GPSBench: Evaluating Geospatial LLM Reasoning

Updated 4 July 2026

The paper introduces GPSBench, a benchmark assessing whether LLMs understand GPS coordinates as objects for geospatial reasoning rather than relying solely on memorized facts.
It comprises 57,800 samples over 17 tasks across two tracks—Pure GPS for geometric operations and Applied for integrating real-world geographic knowledge.
Empirical results reveal a mean gap of 9.9 points between applied (67.7%) and pure coordinate tasks (57.8%), highlighting challenges in precise geodetic computing.

Searching arXiv for the GPSBench paper and closely related benchmark-suite references. GPSBench is a benchmark for evaluating whether LLMs understand GPS coordinates as objects of geospatial reasoning rather than merely as triggers for surface-level geographic recall. It was introduced as a dataset of 57,800 samples across 17 tasks spanning geometric coordinate operations and reasoning that integrates coordinates with world knowledge, with the stated aim of separating intrinsic coordinate competence from tool-assisted performance (Truong et al., 18 Feb 2026). The benchmark is organized around two tracks—Pure GPS Track and Applied Track—and is motivated by the claim that applications in navigation, robotics, and mapping require robust reasoning over real-world coordinates, while such capability had remained underexplored in LLM evaluation (Truong et al., 18 Feb 2026).

1. Definition and benchmark scope

GPSBench is designed to answer a specific question: whether LLMs “actually understand GPS coordinates,” or whether their apparent competence is primarily a byproduct of geographic facts and generic arithmetic heuristics.
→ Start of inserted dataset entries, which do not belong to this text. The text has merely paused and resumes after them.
theorem spells_rnd (x : Reg) (nn : Byte) : Spells (.rnd x nn) 0xC000 0xF000 :=
  spells_of_family_xnn 12 (by decide) .rnd x nn rfl fun _ h => by simp only [decodeWord, h]

theorem spells_drw (x y : Reg) (n : RowCount) : Spells (.drw x y n) 0xD000 0xF000 := by
  have hf : 13 < 16 := by decide
  refine ⟨Laws.InRow.family_row_xyn 13 hf x y n, ?_⟩
  rw [encode]
  simp only [decodeWord, fieldInst_wordXYN 13 hf x y n.isLt, fieldX_wordXYN 13 hf x y n.isLt, fieldY_wordXYN 13 hf x y n.isLt,
    fieldN_wordXYN 13 hf]

theorem spells_skp (x : Reg) : Spells (.skp x) 0xE09E 0xF0FF :=
  spells_of_familyE (n := 0x9E) (by decide) .skp x rfl fun _ h => by simp only [decodeFamilyE, h]

theorem spells_sknp (x : Reg) : Spells (.sknp x) 0xE0A1 0xF0FF :=
  spells_of_familyE (n := 0xA1) (by decide) .sknp x rfl fun _ h => by simp only [decodeFamilyE, h]

theorem spells_ldVxK (x : Reg) : Spells (.ldVxK x) 0xF00A 0xF0FF :=
  spells_of_familyF (n := 0x0A) (by decide) .ldVxK x rfl fun _ h => by simp only [decodeFamilyF, h]

theorem spells_addI (x : Reg) : Spells (.addI x) 0xF01E 0xF0FF :=
  spells_of_familyF (n := 0x1E) (by decide) .addI x rfl fun _ h => by simp only [decodeFamilyF, h]

theorem spells_ldF (x : Reg) : Spells (.ldF x) 0xF029 0xF0FF :=
  spells_of_familyF (n := 0x29) (by decide) .ldF x rfl fun _ h => by simp only [decodeFamilyF, h]

theorem spells_ldB (x : Reg) : Spells (.ldB x) 0xF033 0xF0FF :=
  spells_of_familyF (n := 0x33) (by decide) .ldB x rfl fun _ h => by simp only [decodeFamilyF, h]

theorem spells_store (x : Reg) : Spells (.store x) 0xF055 0xF0FF :=
  spells_of_familyF (n := 0x55) (by decide) .store x rfl fun _ h => by simp only [decodeFamilyF, h]

theorem spells_load (x : Reg) : Spells (.load x) 0xF065 0xF0FF :=
  spells_of_familyF (n := 0x65) (by decide) .load x rfl fun _ h => by simp only [decodeFamilyF, h]

end Sys2Proof.Machine

namespace Sys2Proof

open Machine

/-! ## Decoding an encoding -/

theorem decodeWord_encode (i : Instr) : decodeWord (encode i) = some i := by
  cases i with
  | cls => exact spells_cls.2
  | ret => exact spells_ret.2
  | jp nnn => exact (spells_jp nnn).2
  | call nnn => exact (spells_call nnn).2
  | seImm x nn => exact (spells_seImm x nn).2
  | sneImm x nn => exact (spells_sneImm x nn).2
  | seReg x y => exact (spells_seReg x y).2
  | ldImm x nn => exact (spells_ldImm x nn).2
  | addImm x nn => exact (spells_addImm x nn).2
  | ldReg x y => exact (spells_ldReg x y).2
  | orReg x y => exact (spells_orReg x y).2
  | andReg x y => exact (spells_andReg x y).2
  | xorReg x y => exact (spells_xorReg x y).2
  | addReg x y => exact (spells_addReg x y).2
  | sub x y => exact (spells_sub x y).2
  | shr x y => exact (spells_shr x y).2
  | subn x y => exact (spells_subn x y).2
  | shl x y => exact (spells_shl x y).2
  | sneReg x y => exact (spells_sneReg x y).2
  | ldI nnn => exact (spells_ldI nnn).2
  | jpV0 nnn => exact (spells_jpV0 nnn).2
  | rnd x nn => exact (spells_rnd x nn).2
  | drw x y n => exact (spells_drw x y n).2
  | skp x => exact (spells_skp x).2
  | sknp x => exact (spells_sknp x).2
  | ldVxDt x => exact (spells_ldVxDt x).2
  | ldVxK x => exact (spells_ldVxK x).2
  | ldDtVx x => exact (spells_ldDtVx x).2
  | ldStVx x => exact (spells_ldStVx x).2
  | addI x => exact (spells_addI x).2
  | ldF x => exact (spells_ldF x).2
  | ldB x => exact (spells_ldB x).2
  | store x => exact (spells_store x).2
  | load x => exact (spells_load x).2

/-- Fetch is big-endian (20_memory R67). -/
theorem toNat_wordOfBytes (hi lo : Byte) : (wordOfBytes hi lo).toNat = hi.toNat * 256 + lo.toNat := by
  have hlo : lo.toNat < 2 ^ 8 := lo.isLt
  have hhi : hi.toNat < 2 ^ 8 := hi.isLt
  have hshift : (zextByte hi <<< 8).toNat = 2 ^ 8 * hi.toNat := by
    simp only [zextByte, BitVec.toNat_shiftLeft, BitVec.toNat_setWidth, Nat.shiftLeft_eq]
    omega
  have hzext : (zextByte lo).toNat = lo.toNat := by
    simp only [zextByte, BitVec.toNat_setWidth]
    omega
  rw [wordOfBytes, BitVec.toNat_or, hshift, hzext, ← Nat.two_pow_add_eq_or_of_lt hlo]
  omega

/-- The two bytes of an opcode put it together again. -/
theorem wordOfBytes_slices (op : Word) : wordOfBytes (BitVec.ofNat 8 (slice op 15 8)) (BitVec.ofNat 8 (slice op 7 0)) = op := by
  have hop := op.isLt
  apply BitVec.eq_of_toNat_eq
  rw [toNat_wordOfBytes]
  simp only [slice, BitVec.toNat_ofNat]
  omega

/-- Settles O1: row by row on words (R93), and on bytes because the two bytes put the word together again (20_memory R67). -/
theorem encodeThenDecode : Obligations.EncodeThenDecode := by
  intro i rest
  refine ⟨decodeWord_encode i, ?_⟩
  simp only [bytesOfWord, List.cons_append, List.nil_append, decode, wordOfBytes_slices, decodeWord_encode]

/-! ## Encoding what was decoded -/

section Fields
variable (op : Word)

theorem wordNNN_fields : wordNNN (fieldInst op * 0x1000) (fieldNNN op) = op := by
  have hop := op.isLt
  apply BitVec.eq_of_toNat_eq
  simp only [wordNNN, fieldInst, fieldNNN, slice, BitVec.toNat_ofNat]
  omega

theorem wordXNN_fields : wordXNN (fieldInst op * 0x1000) (fieldX op) (slice op 7 0) = op := by
  have hop := op.isLt
  apply BitVec.eq_of_toNat_eq
  simp only [wordXNN, fieldInst, fieldX, slice, BitVec.toNat_ofNat, Fin.val_ofNat]
  omega

theorem wordXYN_fields : wordXYN (fieldInst op * 0x1000) (fieldX op) (fieldY op) (slice op 3 0) = op := by
  have hop := op.isLt
  apply BitVec.eq_of_toNat_eq
  simp only [wordXYN, fieldInst, fieldX, fieldY, slice, BitVec.toNat_ofNat, Fin.val_ofNat]
  omega

theorem toNat_fieldNN : (fieldNN op).toNat = slice op 7 0 :=
  Nat.mod_eq_of_lt (slice_lt op 7 0)

theorem val_fieldN : (fieldN op).val = slice op 3 0 := Nat.mod_eq_of_lt (slice_lt op 3 0)

end Fields

theorem encode_of_decodeFamily8 {op : Word} {i : Instr} (hfam : fieldInst op = 8) (h : decodeFamily8 op = some i) :
    encode i = op := by
  have hop := wordXYN_fields op
  unfold decodeFamily8 at h
  split at h <;> cases h <;> (rename_i hsel; rw [hfam, hsel] at hop; exact hop)
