-- ==== Sys2Proof/Machine/Codec.lean ====
section
/-! DEFINITION. The codec functions run as operations of their own (40_crc.md, 41_frame_codec.md), and the two frame
formats as frames on the bus (30_encoding.md R60, R61). -/

namespace Sys2Proof.Machine

/-- CRC16 (R80 to R89): the accumulators are left at their final values and the result is presented. Outside the
operand requirement of R80 the function is not defined. -/
def execCrc16 (bytes : List Byte) (offset count : Nat) (s : State) : Host.Outcome State Fault Refusal :=
  if offset + count ≤ bytes.length then
    .next { s.crcUnit (crcCovered bytes offset count) with
      codecOut := .word (crc16 s.params.crcMix3 bytes offset count) }
  else .refused .crcOperandRange

/-- ENCODE (R100): the ten-byte request frame is presented. -/
def execEncode (tid p0 p1 p2 p3 p4 p5 p6 : Byte) (s : State) : Host.Outcome State Fault Refusal :=
  let p : Payload := #v[p0, p1, p2, p3, p4, p5, p6]
  .next { s.crcUnit (coveredRequest tid p) with codecOut := .frame (encodeFrame s.params.crcMix3 tid p) }

/-- VALIDATE (R101): the verdict on eight bytes is presented. -/
def execValidate (q0 q1 q2 q3 q4 q5 lo hi : Byte) (s : State) : Host.Outcome State Fault Refusal :=
  .next { s.crcUnit [q0, q1, q2, q3, q4, q5] with
    codecOut := .verdict (validateFrame s.params.crcMix3 #v[q0, q1, q2, q3, q4, q5, lo, hi]) }

/-- REQ10 (R60): a request frame on the bus as the local receiver gets it, byte 0 first; a move of the bus (R46, log 9). -/
def execReq10 (tid p0 p1 p2 p3 p4 p5 p6 lo hi : Byte) (s : State) : Host.Outcome State Fault Refusal :=
  .next (s.rxAppend [tid, p0, p1, p2, p3, p4, p5, p6, lo, hi])

/-- REP8 (R61): a reply frame on the bus as the local receiver gets it, byte 0 first; a move of the bus (R46, log 9). -/
def execRep8 (q0 q1 q2 q3 q4 q5 lo hi : Byte) (s : State) : Host.Outcome State Fault Refusal :=
  .next (s.rxAppend [q0, q1, q2, q3, q4, q5, lo, hi])

end Sys2Proof.Machine
end

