theorem witness_RequestIsFixedWhileBusy :
    Inv (running Phase.done) ∧ (running Phase.done).busy = true ∧ ∃ t, step (running Phase.done) = .next t :=
  ⟨inv_of_legal _ (by decide +kernel), by decide, step_next_of_after (by decide +kernel)⟩

theorem witness_OnlySettidChangesTheTarget :
    after (·.targetId) (step { sample with agenda := [.operation ⟨.settid, [0x43]⟩] }) = some 0x43 := by decide +kernel

/-- S6 and S13. -/
theorem witness_LineSwitchesOnlyInDrainAndFlush :
    (running Phase.drain).dir = .receive ∧ after (·.dir) (step (running Phase.drain)) = some .transmit ∧
    (running Phase.flush).dir = .transmit ∧ after (·.dir) (step (running Phase.flush)) = some .receive := by
  decide +kernel

theorem witness_SentIsStickyWithinATransaction :
    let s : State := { finished Phase.idle with agenda := [.operation ⟨.execute, [0x32, 0, 0, 0, 0, 0, 0]⟩] }
    Inv s ∧ s.sent = true ∧ after (·.sent) (step s) = some false :=
  ⟨inv_of_legal _ (by decide +kernel), by decide, by decide +kernel⟩

theorem witness_ClockIsMonotoneAndParametersAreConstant :
    after (·.now) (step { running Phase.flush with agenda := [.advance 3], now := 2 }) = some 5 := by decide +kernel

/-- S20's E1 with E2 beside it, S28's E3, S31's E5, each in a legal state at a turn that completes. -/
theorem witness_FailurePathFollowsTheErrorClasses :
    let e : State := { running Phase.echo with sentCount := 7, echoCount := 2, now := 20 }
    let c : State := { running Phase.check with sent := true, sentCount := 10, rcount := 7, now := 30 }
    let r : State := { running Phase.retry with attempt := 2 }
    (Inv e ∧ e.errorClasses = [.echoOverrun 2, .writeShort 7] ∧ e.fetch = some (.phase e.phase) ∧
      ∃ t, step e = .next t) ∧
    (Inv c ∧ c.errorClasses = [.replyTimeout 7] ∧ c.fetch = some (.phase c.phase) ∧ ∃ t, step c = .next t) ∧
    (Inv r ∧ r.errorClasses = [.attemptsExhausted] ∧ r.fetch = some (.phase r.phase) ∧ ∃ t, step r = .next t) :=
  ⟨⟨inv_of_legal _ (by decide +kernel), by decide +kernel, by decide, step_next_of_after (by decide +kernel)⟩,
    ⟨inv_of_legal _ (by decide +kernel), by decide +kernel, by decide, step_next_of_after (by decide +kernel)⟩,
    ⟨inv_of_legal _ (by decide +kernel), by decide +kernel, by decide, step_next_of_after (by decide +kernel)⟩⟩

/-- The first attempt of a budget of one, with no time to wait anywhere. -/
def lastChance (moves : List Move) : State :=
  { running Phase.drain with params := ⟨.shr3, 1, 0, 0, 5, 0x00⟩, agenda := moves }

/-- A write that takes nothing: the attempt fails, and with it the transaction. -/
def failingRun : State :=
  { lastChance [.turn, .turn, .turn, .transmit, .turn, .turn, .turn] with txMask := 0x000 }

/-- A whole write, then the valid reply V3.7. -/
def validRun : State :=
  lastChance (List.replicate 3 Move.turn ++ (List.replicate 10 Move.transmit ++ (List.replicate 2 Move.turn ++
    (Move.receive [0x00, 0x06, 0, 0, 0, 0, 0x31, 0xEA] :: List.replicate 10 Move.turn))))
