-- ==== Sys2Proof/Syntax.lean ====
section
/-! DEFINITION. The commands the block takes, one constructor for each row of spec/opcode_table.json, in the order of its rows.
The table gives no operands; those here are the model's own (log entry 1): what a write carries, which instance it
concerns, and what the world outside the part decides (voltages, readings, received bytes, random draws). -/

namespace Sys2Proof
The benchmark therefore distinguishes between tasks that require no external world knowledge and tasks that require integrating coordinates with real geography. In the benchmark’s terminology, the Pure GPS Track contains 9 tasks focused on coordinate operations and geometric reasoning, with no need for world knowledge, whereas the Applied Track contains 8 tasks that require integrating coordinates with real geographic knowledge, such as mapping a coordinate to a city or reasoning about continent and country relations (Truong et al., 18 Feb 2026).

This separation is central to the benchmark’s interpretation. It rejects the common conflation of coordinate manipulation with geographic understanding. The paper’s framing implies that geospatial competence is not monolithic: exact coordinate operations, coordinate-to-place grounding, and broader spatial inference may behave differently under evaluation. GPSBench operationalizes that distinction by combining spherical geodesy, coordinate-to-place mapping, and real-world spatial reasoning within a single benchmark structure (Truong et al., 18 Feb 2026).

2. Dataset composition and task taxonomy

GPSBench contains 57,800 samples across 17 tasks, with 3,400 samples for each task and a 60% train / 10% dev / 30% test split. It is built from GeoNames, and the final benchmark covers 18,196 unique locations across six continents (Truong et al., 18 Feb 2026).

The benchmark organizes its task design using the classic landmark–route–survey taxonomy from spatial cognition and adds a geometric category as a control. The four reasoning types are:

Landmark (L): recognizing places from coordinates.
Route (R): reasoning about paths or sequences.
Survey (S): map-like global spatial reasoning.
Geometric (G): pure coordinate computation (Truong et al., 18 Feb 2026).

The task inventory spans both mathematical and applied geospatial problems. The Pure GPS side includes Format conversion, Coordinate transformation, Distance calculation, Bearing computation, Coordinate interpolation along a great-circle path, Polygon area / perimeter, Bounding box, Route geometry simplification, and Relative position. The Applied side includes Place association, Name disambiguation, Relative position between cities, Proximity, Route analysis, Spatial patterns / outlier detection, Boundary analysis, and Terrain classification (Truong et al., 18 Feb 2026).

A concise summary of the dataset structure is given below.

Component	Specification
Total size	57,800 samples
Tracks	Pure GPS Track (9 tasks), Applied Track (8 tasks)
Samples per task	3,400
Split	60% train / 10% dev / 30% test
Source	GeoNames
Geographic coverage	18,196 unique locations across six continents

This design makes the benchmark broad enough to test both exact coordinate math and geographic reasoning over the world as represented in model parameters.

3. Evaluation protocol and measurement

GPSBench emphasizes intrinsic capability rather than tool use. The stated intention is to test what a model can do “from its parameters alone,” rather than through external GIS APIs, calculators, or geocoders. The paper identifies this distinction as especially relevant to settings where low latency, offline use, or privacy matters (Truong et al., 18 Feb 2026).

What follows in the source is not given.